-- ==== Sys2Proof/Machine/Route.lean ====
section
/-! DEFINITION. Machine/Route.lean: the route lookup, the choice of a port, replication and the entry into queues (chapters 03, 04, 05). -/
namespace Sys2Proof.Machine

/-! Indices of windows. -/

/-- x precedes y, modulo 2^24 (R153). -/
def precedes (x y : Nat) : Bool := let d := (y + 2 ^ 24 - x) % 2 ^ 24; decide (1 ≤ d) && decide (d ≤ 2 ^ 23 - 1)

/-! Output ports. -/

/-- The output-port number of the internal peal port of a block. -/
def pealPort (b : Nat) : Nat := 2048 + b

/-- The block of an output port. -/
def outBlock (p : Nat) : Nat := if p < 2048 then blockOf p else p - 2048

/-- The VOQ key of an output port and VC. -/
def vkey (p vc : Nat) : Nat := 8 * p + vc

/-- A port is UP: its live bit (R115). -/
def State.live (s : State) (p : Nat) : Bool := s.hasPort p && (s.port p).st == .up

/-- The plan record of a configured port: same first lane and width (R135). -/
def planRec (s : State) (p : Nat) : Option PlanRec :=
  match s.fabric.plan.recs.look? p with
  | some r => if r.width = (s.port p).width then some r else none
  | none => none

/-- The port's role: 0 LEAF, 1 GLOBAL, 2 CIRCUIT; 3 without a record. -/
def portRole (s : State) (p : Nat) : Nat := match planRec s p with | some r => r.role | none => 3

/-- This chip's hub die identity (R8). -/
def State.hubId (s : State) : W64 := s.flash.record.dieIds.getD 4 0

/-- This chip's side in its pair (R164). -/
def State.side (s : State) : Nat :=
  if s.fabric.plan.twinChip = 0 then 0 else if s.hubId.toNat < s.fabric.plan.twinChip.toNat then 0 else 1

/-- A peal (the FREE one where nothing is held). -/
def State.peal (s : State) (p : Nat) : Peal := s.peals.look p {}

/-- The group of this chip (R98). -/
def State.ownGroup (s : State) : Nat := s.fabric.plan.selfFa / 4096

/-- The twin's SELF_FA as last heard, 0 when unknown (R302: PAIR_HELLO bytes 8 to 11). -/
def State.twinFa (s : State) : Nat := field (le s.twin.peer 8 4) 0 20

/-- The body of LAST_CELLFMT in force. -/
def State.cellFmt (s : State) : Bytes := match s.lasts.look? 7 with | some l => l.body | none => []

/-! Seams (R10, R12, R79). Pair seams 0 to 5 join regions 0–1, 0–2, 0–3, 1–2, 1–3 and 2–3; hub seams 6 to 9 are by region.
Direction 0 runs from the lower region to the higher, or from the region to the hub. -/

/-- The pair seam of two regions. -/
def pairSeam (a b : Nat) : Nat :=
  let lo := min a b
  let hi := max a b
  if lo = 0 then hi - 1 else if lo = 1 then hi + 1 else 5

/-- The regions a seam joins (the hub is 4). -/
def seamEnds (m : Nat) : Nat × Nat :=
  match m with | 0 => (0, 1) | 1 => (0, 2) | 2 => (0, 3) | 3 => (1, 2) | 4 => (1, 3) | 5 => (2, 3) | _ => (m - 6, 4)

/-- One direction of a seam. -/
def State.seam (s : State) (m dir : Nat) : SeamDir := s.chip.seams.look (2 * m + dir) ⟨if m < 6 then 4 else 2, 8, 0, []⟩

/-- Blocks i and j lie in different regions. -/
def crosses (i j : Nat) : Bool := regionOf i != regionOf j

/-- The direction of the seam that leads from block i to block j. -/
def seamDirOf (i j : Nat) : Nat := if regionOf i < regionOf j then 0 else 1

/-- The matches that hold a way of the seam from block i to block j. -/
def holding (ms : List Match) (i j : Nat) : List Match :=
  ms.filter fun m => regionOf m.i == regionOf i && regionOf m.j == regionOf j

/-- The floor ways and general ways of the seam from block i to block j (R79). (DEDUCED, log entry 32). -/
def seamWays (s : State) (i j : Nat) : Nat × Nat :=
  let w := 12 * (s.seam (pairSeam (regionOf i) (regionOf j)) (seamDirOf i j)).width
  (min 64 w, w - min 64 w)

/-- The floor way of a pair is free (R79): its own, and one of those the narrowed seam still has. (DEDUCED, log entry 32). -/
def floorFree (s : State) (ms : List Match) (i j : Nat) : Bool :=
  let h := (holding ms i j).filter (·.floor)
  !(h.any fun m => m.i == i && m.j == j) && decide (h.length < (seamWays s i j).1)

/-- A general way of the seam is free (R79). -/
def generalFree (s : State) (ms : List Match) (i j : Nat) : Bool :=
  decide (((holding ms i j).filter fun m => !m.floor).length < (seamWays s i j).2)

/-! The home of a peal cell (R170, R171). -/

/-- The hash that splits a twinned peal's chunks by side (R170). -/
def chunkHash (peal chunk : Nat) : Nat := crc32c (toLE 8 (peal + chunk * 4096))

/-- The side of a chunk (R170). -/
def chunkSide (d : BitVec 512) (chunk : Nat) : Nat := if dTwinned d then chunkHash (dPeal d) chunk % 2 else 0

/-- The region of a chunk (R170). -/
def chunkRegion (d : BitVec 512) (chunk : Nat) : Nat :=
  let rs := dRegions d
  rs.getD (chunk % rs.length) 0

/-- The core index within its region that serves a chunk (R170). -/
def chunkCore (d : BitVec 512) (chunk : Nat) : Nat := chunk / (dRegions d).length % 128

/-- The block whose peal port receives cell x of a peal (R170). -/
def homeBlock (d : BitVec 512) (x : Nat) : Nat :=
  let chunk := x / 2 ^ dChunkLog2 d
  8 * chunkRegion d chunk + chunkCore d chunk / 16

/-! Credits per lane of a profile (R68). -/

/-- Credits per VC and lane of a CRED_PROFILE. -/
def profileRow (k : Nat) : List Nat :=
  match k with
  | 0 => [16, 160, 160, 160, 160, 160, 160, 160]
  | 1 => [16, 255, 255, 255, 255, 255, 255, 255]
  | 2 => [16, 255, 255, 96, 96, 96, 96, 96]
  | _ => [16, 96, 96, 255, 160, 64, 160, 32]

/-- The credits a port grants its peer for a VC. -/
def Port.alloc (p : Port) (vc : Nat) : Nat := nth (profileRow p.profile) vc * p.width

/-- The credits of a port over all VCs. -/
def Port.allocAll (p : Port) : Nat := (profileRow p.profile).foldl (· + ·) 0 * p.width

/-! The shared pool of a block (R67, R71, R72). -/

/-- All cells in a block's VOQs. -/
def Block.queued (b : Block) : List BufCell := (b.voqs.map (·.2)).flatten

/-- Entries of the shared pool in use, by the cells in VOQs and by copies that wait for one: copies of one cell share an entry. -/
def sharedUsed (b : Block) : Nat := ((((b.queued ++ b.pend.map (·.2)).filter (·.shared)).map (·.ent)).eraseDups).length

○ ○ ○ ○ ○

Repeat what the records above say. Use their exact words.

-- ==== Sys2Proof/Machine/Route.lean ====
section
/-! DEFINITION. Machine/Route.lean: the route lookup, the choice of a port, replication and the entry into queues (chapters 03, 04, 05). -/
namespace Sys2Proof.Machine

/-! Indices of windows. -/

/-- x precedes y, modulo 2^24 (R153). -/
def precedes (x y : Nat) : Bool := let d := (y + 2 ^ 24 - x) % 2 ^ 24; decide (1 ≤ d) && decide (d ≤ 2 ^ 23 - 1)

/-! Output ports. -/

/-- The output-port number of the internal peal port of a block. -/
def pealPort (b : Nat) : Nat := 2048 + b

/-- The block of an output port. -/
def outBlock (p : Nat) : Nat := if p < 2048 then blockOf p else p - 2048

/-- The VOQ key of an output port and VC. -/
def vkey (p vc : Nat) : Nat := 8 * p + vc

/-- A port is UP: its live bit (R115). -/
def State.live (s : State) (p : Nat) : Bool := s.hasPort p && (s.port p).st == .up

/-- The plan record of a configured port: same first lane and width (R135). -/
def planRec (s : State) (p : Nat) : Option PlanRec :=
  match s.fabric.plan.recs.look? p with
  | some r => if r.width = (s.port p).width then some r else none
  | none => none

/-- The port's role: 0 LEAF, 1 GLOBAL, 2 CIRCUIT; 3 without a record. -/
def portRole (s : State) (p : Nat) : Nat := match planRec s p with | some r => r.role | none => 3

/-- This chip's hub die identity (R8). -/
def State.hubId (s : State) : W64 := s.flash.record.dieIds.getD 4 0

/-- This chip's side in its pair (R164). -/
def State.side (s : State) : Nat :=
  if s.fabric.plan.twinChip = 0 then 0 else if s.hubId.toNat < s.fabric.plan.twinChip.toNat then 0 else 1

/-- A peal (the FREE one where nothing is held). -/
def State.peal (s : State) (p : Nat) : Peal := s.peals.look p {}

/-- The group of this chip (R98). -/
def State.ownGroup (s : State) : Nat := s.fabric.plan.selfFa / 4096

/-- The twin's SELF_FA as last heard, 0 when unknown (R302: PAIR_HELLO bytes 8 to 11). -/
def State.twinFa (s : State) : Nat := field (le s.twin.peer 8 4) 0 20

/-- The body of LAST_CELLFMT in force. -/
def State.cellFmt (s : State) : Bytes := match s.lasts.look? 7 with | some l => l.body | none => []

/-! Seams (R10, R12, R79). Pair seams 0 to 5 join regions 0–1, 0–2, 0–3, 1–2, 1–3 and 2–3; hub seams 6 to 9 are by region.
Direction 0 runs from the lower region to the higher, or from the region to the hub. -/

/-- The pair seam of two regions. -/
def pairSeam (a b : Nat) : Nat :=
  let lo := min a b
  let hi := max a b
  if lo = 0 then hi - 1 else if lo = 1 then hi + 1 else 5

/-- The regions a seam joins (the hub is 4). -/
def seamEnds (m : Nat) : Nat × Nat :=
  match m with | 0 => (0, 1) | 1 => (0, 2) | 2 => (0, 3) | 3 => (1, 2) | 4 => (1, 3) | 5 => (2, 3) | _ => (m - 6, 4)

/-- One direction of a seam. -/
def State.seam (s : State) (m dir : Nat) : SeamDir := s.chip.seams.look (2 * m + dir) ⟨if m < 6 then 4 else 2, 8, 0, []⟩

/-- Blocks i and j lie in different regions. -/
def crosses (i j : Nat) : Bool := regionOf i != regionOf j

/-- The direction of the seam that leads from block i to block j. -/
def seamDirOf (i j : Nat) : Nat := if regionOf i < regionOf j then 0 else 1

/-- The matches that hold a way of the seam from block i to block j. -/
def holding (ms : List Match) (i j : Nat) : List Match :=
  ms.filter fun m => regionOf m.i == regionOf i && regionOf m.j == regionOf j

/-- The floor ways and general ways of the seam from block i to block j (R79). (DEDUCED, log entry 32). -/
def seamWays (s : State) (i j : Nat) : Nat × Nat :=
  let w := 12 * (s.seam (pairSeam (regionOf i) (regionOf j)) (seamDirOf i j)).width
  (min 64 w, w - min 64 w)

/-- The floor way of a pair is free (R79): its own, and one of those the narrowed seam still has. (DEDUCED, log entry 32). -/
def floorFree (s : State) (ms : List Match) (i j : Nat) : Bool :=
  let h := (holding ms i j).filter (·.floor)
  !(h.any fun m => m.i == i && m.j == j) && decide (h.length < (seamWays s i j).1)

/-- A general way of the seam is free (R79). -/
def generalFree (s : State) (ms : List Match) (i j : Nat) : Bool :=
  decide (((holding ms i j).filter fun m => !m.floor).length < (seamWays s i j).2)

/-! The home of a peal cell (R170, R171). -/

/-- The hash that splits a twinned peal's chunks by side (R170). -/
def chunkHash (peal chunk : Nat) : Nat := crc32c (toLE 8 (peal + chunk * 4096))

/-- The side of a chunk (R170). -/
def chunkSide (d : BitVec 512) (chunk : Nat) : Nat := if dTwinned d then chunkHash (dPeal d) chunk % 2 else 0

/-- The region of a chunk (R170). -/
def chunkRegion (d : BitVec 512) (chunk : Nat) : Nat :=
  let rs := dRegions d
  rs.getD (chunk % rs.length) 0

/-- The core index within its region that serves a chunk (R170). -/
def chunkCore (d : BitVec 512) (chunk : Nat) : Nat := chunk / (dRegions d).length % 128

/-- The block whose peal port receives cell x of a peal (R170). -/
def homeBlock (d : BitVec 512) (x : Nat) : Nat :=
  let chunk := x / 2 ^ dChunkLog2 d
  8 * chunkRegion d chunk + chunkCore d chunk / 16

/-! Credits per lane of a profile (R68). -/

/-- Credits per VC and lane of a CRED_PROFILE. -/
def profileRow (k : Nat) : List Nat :=
  match k with
  | 0 => [16, 160, 160, 160, 160, 160, 160, 160]
  | 1 => [16, 255, 255, 255, 255, 255, 255, 255]
  | 2 => [16, 255, 255, 96, 96, 96, 96, 96]
  | _ => [16, 96, 96, 255, 160, 64, 160, 32]

/-- The credits a port grants its peer for a VC. -/
def Port.alloc (p : Port) (vc : Nat) : Nat := nth (profileRow p.profile) vc * p.width

/-- The credits of a port over all VCs. -/
def Port.allocAll (p : Port) : Nat := (profileRow p.profile).foldl (· + ·) 0 * p.width

/-! The shared pool of a block (R67, R71, R72). -/

/-- All cells in a block's VOQs. -/
def Block.queued (b : Block) : List BufCell := (b.voqs.map (·.2)).flatten

/-- Entries of the shared pool in use, by the cells in VOQs and by copies that wait for one: copies of one cell share an entry. -/
def sharedUsed (b : Block) : Nat := ((((b.queued ++ b.pend.map (·.2)).filter (·.shared)).map (·.ent)).eraseDups).length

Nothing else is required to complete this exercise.